Logically, as I see the world, it's more like 40 minutes to midnight!
Why, though?
My biggest problem with the Doomsday clock is that we have no way to measure "closeness to doomsday" in any meaningful sense, so we have no check against it. The numbers add a pretence of quantification, but without a way to map "minutes to midnight" to actual states of the world, you might as well call it a gut feeling. It's equally imprecise, but its honest about being unquantifiable.
Given that, why "11:20" over any other number? Why not 6 o'clock? Why not noon?
It's best to IGNORE all super-dire predictions. It actually hampers morale and the ability to better the world. I don't need bullshit telling me it's futile!
Here I disagree. Super-dire predictions should be taken seriously. Species go extinct all the ungoddamned time, humans are clever but we are not magically protected from that risk. Everything we know suggests we can kill ourselves off, or be killed by external events, or lose a big chunck of the population, and these are
bad things we need to take seriously in order to protect ourselves against them.

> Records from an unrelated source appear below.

/-- V42 (a), V42 (c) and E1. -/
theorem witness_CompFault :
    refDen { e1 with ut := 20285 } = 0 ∧ refB4 { e1 with cal := refCal.set 3 0 } = 0 ∧
    (refCal.set 3 0)[3] = 0 ∧ ¬(refDen e1 = 0 ∨ refB4 e1 = 0) := by decide +kernel

theorem witness_CompExample : e1.ut = 27898 ∧ e1.up = 23843 ∧ e1.oss = 0 ∧ e1.cal = refCal := by
  decide

/-- V44: another MB, and the bus open. -/
theorem witness_CompPure :
    let s' := opened { e1 with cal := refCal.set 8 0x3039 }
    e1.ut = s'.ut ∧ e1.up = s'.up ∧ e1.oss = s'.oss ∧ e1.poff = s'.poff ∧
    e1.cfg.divRound = s'.cfg.divRound ∧ (∀ i : Fin 11, i ≠ 8 → e1.cal[i] = s'.cal[i]) ∧
    (ran .comp e1).status = 0 := by decide

/-- The three ends of a wait, at the limit and one below it. -/
theorem witness_WaitLoopEnds :
    (waitOn true 3 false ⟨[false, false], true⟩).ending = .seen ∧
    true ∈ Line.peek ⟨[false, false], true⟩ 3 ∧ true ∉ Line.peek ⟨[false, false, false], true⟩ 3 ∧
    (waitOn true 3 false ⟨[false, false, false], true⟩).ending = .timeout ∧
    (waitOn true 0 false ⟨[false], false⟩).ending = .never ∧
    (Line.next ⟨[], true⟩).1 = true := by decide

/-- Each clause of who writes what. -/
theorem witness_Writers :
    (ran .rdcal (answering [false, false, false])).cal ≠ State.reset.cal ∧
    (ran .rdt (answering (List.replicate 6 false))).ut ≠ State.reset.ut ∧
    (ran (.rdp 1) (answering (List.replicate 6 false))).up ≠ State.reset.up ∧
    (ran .comp e1).tt ≠ e1.tt ∧ (ran (.setmode 1) State.reset).mode ≠ State.reset.mode ∧
    (ran .start State.reset).started = true ∧ (ran .stop (opened State.reset)).started = false ∧
    (ran .start stuck).seq ≠ .idle := by decide +kernel

theorem witness_BufWrites :
    Memory.wf State.reset.buf = true ∧
    exec (.rdb 1 false true) State.reset = .next (ran (.rdb 1 false true) State.reset) ∧
    bufBound (.rdb 1 false true) = 1 :=
  ⟨by decide, exec_eq_ran _ _, by decide⟩

/-- A SETMODE written while a transmission is open. -/
theorem witness_ModeLocked :
    let s := facing (.write 0 0x4001) (opened State.reset)
    s.started = true ∧ s.host.head? ≠ some .reset ∧
    (∀ data k, s.host.head? ≠ some (.resetDuring data k)) ∧ step s = .next (stepped s) := by
  refine ⟨by decide, by decide, fun data k h => ?_, rfl⟩
  simp [facing] at h

theorem witness_StatusCodes :
    exec .start State.reset = .next (ran .start State.reset) ∧
    (ran .start State.reset).seq = .idle :=
  ⟨exec_eq_ran _ _, by decide⟩

theorem witness_LimitEnds : { stuck with wlim := 1 }.wlim ≠ 0 := by decide

/-- A read in SENSOR_VARIANT mode under a limit, the line resting high; U3's lines without a limit. -/
theorem witness_ServedEnds :
    waitsEnd .start State.reset = true ∧
    waitsEnd (.rdb 1 false true) (variant { State.reset with
      wlim := 2, sda := ⟨[true, false], true⟩ }) = true ∧
    let s := variant { State.reset with sda := ⟨[true, false], true⟩ }
    s.wlim = 0 ∧ s.scl.rest = true ∧ false ∈ s.sda.peek 2 := by decide +kernel

/-- A hang in each of the two wait loops. -/
theorem witness_HangsOnlyUnbounded :
    exec .stop stuck = .next (ran .stop stuck) ∧
    (ran .stop stuck).seq = .waiting .stop .sclHigh ∧
    (ran (.rdb 1 false false) (variant State.reset)).seq = .waiting (.rdb 1 false false) .sdaLow :=
  ⟨exec_eq_ran _ _, by decide, by decide⟩

/-- For SamplesAreAnswers and LatchesFollowTrace: a command that samples both lines. -/
theorem witness_SamplesAreAnswers :
    exec (.rdb 1 true true) State.reset = .next (ran (.rdb 1 true true) State.reset) :=
  exec_eq_ran _ _

theorem witness_LatchesFollowTrace :
    exec (.wrb 1 true true) State.reset = .next (ran (.wrb 1 true true) State.reset) :=
  exec_eq_ran _ _

theorem witness_ClockDiscipline :
    Instr.start ≠ .init ∧ TailOp.releaseScl ∉ (variant State.reset).cfg.variantTail ∧
    exec .start (variant State.reset) = .next (ran .start (variant State.reset)) :=
  ⟨by decide, by decide, exec_eq_ran _ _⟩

/-- An idle block, and one that hangs. -/
theorem witness_StepInv :
    State.reset.Inv = true ∧ step State.reset = .next (stepped State.reset) ∧
    (ran .start stuck).Inv = true ∧
    step (ran .start stuck) = .next (stepped (ran .start stuck)) :=
  ⟨by decide, rfl, by decide, rfl⟩

end Sys2Proof.Tests
end

section
/-! The compensation engine against the rules over the integers (O41). `BitVec.ofInt 32` takes an
integer to the word that holds it. It carries `+`, `-` and `*` over to words and forgets `s32` and
`u32` (R232 b), so each register of the engine is the word of its integer in rules R233 to R252.
Only shifts, divisions and comparisons look at a value as signed or unsigned (R232 c to f), and there
the rule's own `s32` or `u32` says which. -/

namespace Sys2Proof.Machine

/-! ### Integers narrowed to words -/

@[simp] theorem ofInt_s32 (v : Int) : BitVec.ofInt 32 (s32 v) = BitVec.ofInt 32 v := by
  apply BitVec.eq_of_toInt_eq
  simp [s32]

@[simp] theorem ofInt_u32 (v : Int) : BitVec.ofInt 32 (u32 v) = BitVec.ofInt 32 v := by
  apply BitVec.eq_of_toInt_eq
  rw [BitVec.toInt_ofInt, BitVec.toInt_ofInt]
  exact Int.emod_bmod v (2 ^ 32)

theorem ofInt_sub (a b : Int) :
    BitVec.ofInt 32 (a - b) = BitVec.ofInt 32 a - BitVec.ofInt 32 b := by
  rw [Int.sub_eq_add_neg, BitVec.ofInt_add, BitVec.ofInt_neg, BitVec.sub_eq_add_neg]

theorem s32_s32 (v : Int) : s32 (s32 v) = s32 v := Int.bmod_bmod

theorem u32_u32 (v : Int) : u32 (u32 v) = u32 v := Int.emod_emod_of_dvd v dvd_rfl

theorem toInt_ofInt_eq_s32 (v : Int) : (BitVec.ofInt 32 v).toInt = s32 v := BitVec.toInt_ofInt v

theorem toNat_ofInt_eq_u32 (v : Int) : ((BitVec.ofInt 32 v).toNat : Int) = u32 v := by
  rw [BitVec.toNat_ofInt, Int.toNat_of_nonneg (Int.emod_nonneg _ (by decide))]
  rfl

theorem ofInt_toNat {w : Nat} (v : BitVec w) : BitVec.ofInt 32 v.toNat = v.setWidth 32 := by
  rw [BitVec.ofInt_natCast, BitVec.ofNat_toNat]

/-! ### Shifts and divisions -/

theorem toInt_asr (v : Word) (n : Nat) : (asr v n).toInt = floorShift v.toInt n := by
  rw [asr, BitVec.toInt_sshiftRight, Int.shiftRight_eq_div_pow, floorShift, Int.natCast_pow]
  rfl

theorem toNat_ushiftRight_eq_floorShift (v : Word) (n : Nat) :
    ((v >>> n).toNat : Int) = floorShift v.toNat n := by
  rw [BitVec.toNat_ushiftRight, Nat.shiftRight_eq_div_pow, floorShift, Int.natCast_ediv,
    Int.natCast_pow]
  rfl

@[simp] theorem ofInt_floorShift_s32 (v : Int) (n : Nat) :
    BitVec.ofInt 32 (floorShift (s32 v) n) = asr (BitVec.ofInt 32 v) n := by
  rw [← toInt_ofInt_eq_s32, ← toInt_asr, BitVec.ofInt_toInt]

@[simp] theorem ofInt_floorShift_u32 (v : Int) (n : Nat) :
    BitVec.ofInt 32 (floorShift (u32 v) n) = BitVec.ofInt 32 v >>> n := by
  rw [← toNat_ofInt_eq_u32, ← toNat_ushiftRight_eq_floorShift, ofInt_toNat,
    BitVec.setWidth_eq]

theorem ofInt_mul_two_pow (v : Int) (n : Nat) :
    BitVec.ofInt 32 (v * 2 ^ n) = BitVec.ofInt 32 v <<< n := by
  have hpow : BitVec.ofInt 32 (2 ^ n) = BitVec.twoPow 32 n := by
    apply BitVec.eq_of_toNat_eq
    rw [BitVec.toNat_twoPow, ← Int.natCast_inj, toNat_ofInt_eq_u32, u32]
    push_cast
    rfl
  rw [BitVec.ofInt_mul, hpow, BitVec.mul_twoPow_eq_shiftLeft]

/-- The factor of R247: 50000 is small enough that the unsigned shift is the integer quotient. -/
theorem ofInt_fiftyThousand_div (n : Nat) :
    BitVec.ofInt 32 (50000 / 2 ^ n) = (50000 : Word) >>> n :=
  ofInt_floorShift_u32 50000 n

/-- The signed division is the integer quotient of the signed values, whichever way it rounds
(R234, U10). -/
theorem signedDiv_eq_refDiv (round : DivRound) (a b : Word) :
    signedDiv round a b = BitVec.ofInt 32 (refDiv round a.toInt b.toInt) := by
  cases round <;> rfl

theorem ofInt_toNat_div (a b : Word) : BitVec.ofInt 32 ((a.toNat : Int) / b.toNat) = a / b := by
  rw [← Int.natCast_ediv, ← BitVec.toNat_udiv, ofInt_toNat, BitVec.setWidth_eq]

theorem lt_two_pow_31_iff (v : Word) : v < 0x80000000 ↔ (v.toNat : Int) < 2147483648 := by
  rw [BitVec.lt_def]
  exact Int.ofNat_lt.symm

/-- Doubling loses no bit of a word whose top bit is clear; R248 divides the double of such a b7. -/
theorem toNat_mul_two_of_lt {v : Word} (h : v < 0x80000000) : (v * 2).toNat = v.toNat * 2 := by
  have hv : (v.toNat : Int) < 2147483648 := (lt_two_pow_31_iff v).mp h
  rw [BitVec.toNat_mul]
  exact Nat.mod_eq_of_lt (by change v.toNat * 2 < 2 ^ 32; omega)

/-- R248 read as integers: the comparison and both divisions are of the unsigned values. -/
theorem compP_eq_ofInt (b7 b4 : Word) :
    compP b7 b4 = BitVec.ofInt 32
      (if (b7.toNat : Int) < 2147483648 then (b7.toNat : Int) * 2 / b4.toNat
        else (b7.toNat : Int) / b4.toNat * 2) := by
  rw [compP, ← ofInt_toNat_div, ← ofInt_toNat_div]
  by_cases h : b7 < 0x80000000
  · rw [if_pos h, if_pos ((lt_two_pow_31_iff b7).mp h), toNat_mul_two_of_lt h, Int.natCast_mul]
    rfl
  · rw [if_neg h, if_neg (mt (lt_two_pow_31_iff b7).mpr h), BitVec.ofInt_mul]
    rfl

/-! ### The inputs: R231 -/

section
variable (s : State)

@[simp] theorem compInput_rawT : s.compInput.rawT = s.ut.setWidth 32 := rfl
@[simp] theorem compInput_rawP : s.compInput.rawP = s.up.setWidth 32 := rfl
@[simp] theorem compInput_oss : s.compInput.oss = s.oss.toNat := rfl
@[simp] theorem compInput_ac1 : s.compInput.ac1 = calSigned s.cal[0] := rfl
@[simp] theorem compInput_ac2 : s.compInput.ac2 = calSigned s.cal[1] := rfl
@[simp] theorem compInput_ac3 : s.compInput.ac3 = calSigned s.cal[2] := rfl
@[simp] theorem compInput_ac4 : s.compInput.ac4 = s.cal[3].setWidth 32 := rfl
@[simp] theorem compInput_ac5 : s.compInput.ac5 = s.cal[4].setWidth 32 := rfl
@[simp] theorem compInput_ac6 : s.compInput.ac6 = s.cal[5].setWidth 32 := rfl
@[simp] theorem compInput_b1 : s.compInput.b1 = calSigned s.cal[6] := rfl
@[simp] theorem compInput_b2 : s.compInput.b2 = calSigned s.cal[7] := rfl
@[simp] theorem compInput_mc : s.compInput.mc = calSigned s.cal[9] := rfl
@[simp] theorem compInput_md : s.compInput.md = calSigned s.cal[10] := rfl
@[simp] theorem compInput_poff : s.compInput.poff = s.poff := rfl
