/-- The EMPTY area of cachemm (R225). -/
def cachemmLow (level : BitVec 3) (code : BitVec 2) (fp lock : Bool) : BitVec 12 :=
  beside (0 : BitVec 5) (beside level (flags4 code fp lock))

/-- The flags of loadi and storei (R228, R229): the endianness flag above a size code. -/
def loadiFlags (big : Bool) (code : BitVec 2) : BitVec 3 :=
  beside (bit big) code

/-- The EMPTY area of jmpa (R262): insn[8], insn[9] and insn[10]. -/
def jmpaLow (negate b9 b10 : Bool) : BitVec 12 :=
  beside (0 : BitVec 9) (beside (bit b10) (beside (bit b9) (bit negate)))

/-- The word of an instruction (R84 to R97), every must-be-zero bit 0. -/
def encode : Instr → Insn
  | .add size simd saturate carry r1 r2 r3 =>
      packR3A .add (flags6 (sizeCode size) simd false saturate carry)
        (regField r1) (regField r2) (regField r3)
  | .sub size simd floor borrow r1 r2 r3 =>
      packR3A .sub (flags6 (sizeCode size) simd false floor borrow)
        (regField r1) (regField r2) (regField r3)
  | .mul size simd signed high r1 r2 r3 =>
      packR3 .mul (flags6 (sizeCode size) simd false signed high)
        (regField r1) (regField r2) (regField r3)
  | .div size simd signed modulo r1 r2 r3 =>
      packR3 .div (flags6 (sizeCode size) simd false signed modulo)
        (regField r1) (regField r2) (regField r3)
  | .addi size simd imm8 r1 r2 =>
      packI8 .addi (flags4 (sizeCode size) simd false) imm8 (regField r1) (regField r2)
  | .subi size simd imm8 r1 r2 =>
      packI8 .subi (flags4 (sizeCode size) simd false) imm8 (regField r1) (regField r2)
  | .muli size simd imm8 r1 r2 =>
      packI8 .muli (flags4 (sizeCode size) simd false) imm8 (regField r1) (regField r2)
  | .divi size simd imm8 r1 r2 =>
      packI8 .divi (flags4 (sizeCode size) simd false) imm8 (regField r1) (regField r2)
  | .mod size simd r1 r2 r3 =>
      packR3 .mod (flags6 (sizeCode size) simd false false false)
        (regField r1) (regField r2) (regField r3)
  | .modi size simd imm8 r1 r2 =>
      packI8 .modi (flags4 (sizeCode size) simd false) imm8 (regField r1) (regField r2)
  | .shift size right signed r1 r2 r3 =>
      packR3 .shift (flags6 (sizeCode size) right signed false false)
        (regField r1) (regField r2) (regField r3)
  | .rot size right r1 r2 r3 =>
      packR3 .rot (flags6 (sizeCode size) right false false false)
        (regField r1) (regField r2) (regField r3)
  | .shifti size right signed imm6 r1 r2 =>
      packR3 .shifti (flags6 (sizeCode size) right signed false false)
        imm6 (regField r1) (regField r2)
  | .roti size right imm6 r1 r2 =>
      packR3 .roti (flags6 (sizeCode size) right false false false)
        imm6 (regField r1) (regField r2)
  | .bitop op imm6 r1 r2 =>
      packR3 .bitop (flags6 (bitOperationCode op) false false false false)
        imm6 (regField r1) (regField r2)
  | .bitset imm6 r1 r2 =>
      packR3 .bitop (flags6 (bitOperationCode .set) false false false false) imm6 (regField r1) (regField r2)
  | .bclear imm6 r1 r2 =>
      packR3 .bitop (flags6 (bitOperationCode .clear) false false false false) imm6 (regField r1) (regField r2)
  | .bchange imm6 r1 r2 =>
      packR3 .bitop (flags6 (bitOperationCode .change) false false false false) imm6 (regField r1) (regField r2)
  | .btest imm6 r1 r2 =>
      packR3 .bitop (flags6 (bitOperationCode .test) false false false false) imm6 (regField r1) (regField r2)
  | .logic size f00 f10 f01 f11 r1 r2 r3 =>
      packR3 .logic (flags6 (sizeCode size) f00 f10 f01 f11)
        (regField r1) (regField r2) (regField r3)
  | .and size r1 r2 r3 =>
      packR3 .logic (flags6 (sizeCode size) false false false true)
        (regField r1) (regField r2) (regField r3)
  | .xor size r1 r2 r3 =>
      packR3 .logic (flags6 (sizeCode size) false true true false)
        (regField r1) (regField r2) (regField r3)
  | .not size r1 r2 r3 =>
      packR3 .logic (flags6 (sizeCode size) true false true false)
        (regField r1) (regField r2) (regField r3)
  | .nor size r1 r2 r3 =>
      packR3 .logic (flags6 (sizeCode size) true false false false)
        (regField r1) (regField r2) (regField r3)
  | .nand size r1 r2 r3 =>
      packR3 .logic (flags6 (sizeCode size) true true true false)
        (regField r1) (regField r2) (regField r3)
  | .mix part r1 r2 r3 =>
      packR3 .mix (mixFlags part)
        (regField r1) (regField r2) (regField r3)
  | .expand part r1 r2 =>
      packR2 .expand (expandLow part) (regField r1) (regField r2)
  | .fadd fpSize simd nonIeee r1 r2 r3 =>
      packR3 .fadd (flags6 fpSize simd nonIeee false false)
        (regField r1) (regField r2) (regField r3)
  | .fsub fpSize simd nonIeee r1 r2 r3 =>
      packR3 .fsub (flags6 fpSize simd nonIeee false false)
        (regField r1) (regField r2) (regField r3)
  | .fmul fpSize simd nonIeee r1 r2 r3 =>
      packR3 .fmul (flags6 fpSize simd nonIeee false false)
        (regField r1) (regField r2) (regField r3)
  | .fdiv fpSize simd nonIeee r1 r2 r3 =>
      packR3 .fdiv (flags6 fpSize simd nonIeee false false)
        (regField r1) (regField r2) (regField r3)
  | .int2f fpSize simd nonIeee rounding r1 r2 =>
      packR2 .fconv (fconvLow fpSize false simd nonIeee rounding) (regField r1) (regField r2)
  | .f2int fpSize simd nonIeee rounding r1 r2 =>
      packR2 .fconv (fconvLow fpSize true simd nonIeee rounding) (regField r1) (regField r2)
  | .finv fpSize simd nonIeee r1 r2 =>
      packR2 .finv (fpLow fpSize simd nonIeee) (regField r1) (regField r2)
  | .fsqrt fpSize simd nonIeee r1 r2 =>
      packR2 .fsqrt (fpLow fpSize simd nonIeee) (regField r1) (regField r2)
  | .finvsqrt fpSize simd nonIeee r1 r2 =>
      packR2 .finvsqrt (fpLow fpSize simd nonIeee) (regField r1) (regField r2)
  | .bitrev r1 r2 r3 => packR3 .bitrev 0 (regField r1) (regField r2) (regField r3)
  | .bitrevi imm6 r1 r2 => packR3 .bitrevi 0 imm6 (regField r1) (regField r2)
  | .byterev size r1 r2 =>
      packR2 .byterev (byterevLow (sizeCode size)) (regField r1) (regField r2)
  | .load size endian r1 r2 r3 =>
      packR3 .load (flags6 (sizeCode size) (endianCode endian) false false false)
        (regField r1) (regField r2) (regField r3)
  | .store size endian r1 r2 r3 =>
      packR3 .store (flags6 (sizeCode size) (endianCode endian) false false false)
        (regField r1) (regField r2) (regField r3)
  | .mov size mode r1 r2 r3 =>
      packR3 .mov (movFlags (highModeCode mode) (sizeCode size))
        (regField r1) (regField r2) (regField r3)
  | .loadcons shift imm16 r1 => packI16 .loadcons (BitVec.ofFin shift) imm16 (regField r1)
  | .loadconsx shift imm16 r1 => packI16 .loadconsx (BitVec.ofFin shift) imm16 (regField r1)
  | .cachemm size fp lock level r1 r2 =>
      packR2 .cachemm (cachemmLow (memLevelCode level) (sizeCode size) fp lock)
        (regField r1) (regField r2)
  | .loadi size endian imm9 r1 r2 =>
      packI9 .loadi (loadiFlags (endianCode endian) (sizeCode size)) imm9 (regField r1) (regField r2)
  | .storei size endian imm9 r1 r2 =>
      packI9 .storei (loadiFlags (endianCode endian) (sizeCode size)) imm9 (regField r1) (regField r2)
  | .get r1 r2 => packR2 .get 0 (regField r1) (regField r2)
  | .put r1 r2 => packR2 .put 0 (regField r1) (regField r2)
  | .geti imm16 r1 => packI16 .geti 0 imm16 (regField r1)
  | .puti imm16 r1 => packI16 .puti 0 imm16 (regField r1)
  | .jmpa negate test r1 r2 =>
      packR2 .jmpa (jmpaLow negate (bitTestFlags test).1 (bitTestFlags test).2) (regField r1) (regField r2)
  | .loadaddr imm18 r1 => packI18 .loadaddr imm18 (regField r1)
  | .loopentry r1 => packI18 .loopentry 0 (regField r1)
  | .loop r1 r2 => packR2 .loop 0 (regField r1) (regField r2)
  | .jmpi imm12 r1 r2 => packR2 .jmpi imm12 (regField r1) (regField r2)
  | .jmpr imm18 r1 => packI18 .jmpr imm18 (regField r1)
  | .syscall imm18 r1 => packI18 .systrap imm18 (regField r1)
  | .trap imm18 r1 => packI18 .systrap imm18 (regField r1)
  | .halt imm18 r1 => packI18 .halt imm18 (regField r1)
  | .rfe imm18 r1 => packI18 .rfe imm18 (regField r1)

/-- The bytes of an instruction, lowest address first. -/
def encodeBytes (i : Instr) : List Byte :=
  bytesOfWord (encode i)

end Sys2Proof
end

Morale is important, obviously; if you personally can't work properly by thinking too much about doom, then don't think too much about doom. But some people can, and are even motivated by the idea that if we don't do something we might all die.
Sometimes people need positive thinking. Sometimes they need a kick in the ass to get them moving.
The Doomsday clock has been pretty accurate. We have been close to nuclear annihilation several times just because we are unable to get along well and the great powers thought they needed to have a dick waving contest with nuclear weapons.
How would we know, though? Nuclear annihilation hasn't actually happened, so there's no empirical check on the Doomsday clock. It's difficult to define (let alone measure) "closeness to annihilation" when we cannot actually observe annihilation*.
We can look at times the clock moved forward/ backwards and say "yes, this looks like a thing that would move us closer/further away from extinction", but that's not accuracy. The doomsday clock is not a careful algorithm analysing global events, it's an intuitive guess (by very smart people, maybe, but still an intuitive guess). Comparing that to our intuitive sense of what will cause extinction is not a useful confirmation, because you're just comparing the intuition of one group of people vs that of another group of people.
Which means we have no real tests of the Doomsday clock (and no idea how one would even go about testing it), we're just taking the judgement of experts at face value.
Tetlock's work suggests this is not very reliable.
And saying "everything is fine, everything will turn out fine, you guys are doing great" would not have helped much during the Cuban missile crisis for example.
Probably not. But is there any reason to think that presenting the information in symbolic clock form actually makes a difference? Surely people can say "hey, conflict between nuclear powers that can escalate into nuclear war, that sounds dangerous" without looking at a clock.
*There are also anthropic arguments that suggest we should not expect to observe a universe where we are "close" to annihilation in some sense, but this is probably not the same meaning of "close" that the Doomsday clock is meant to reflect.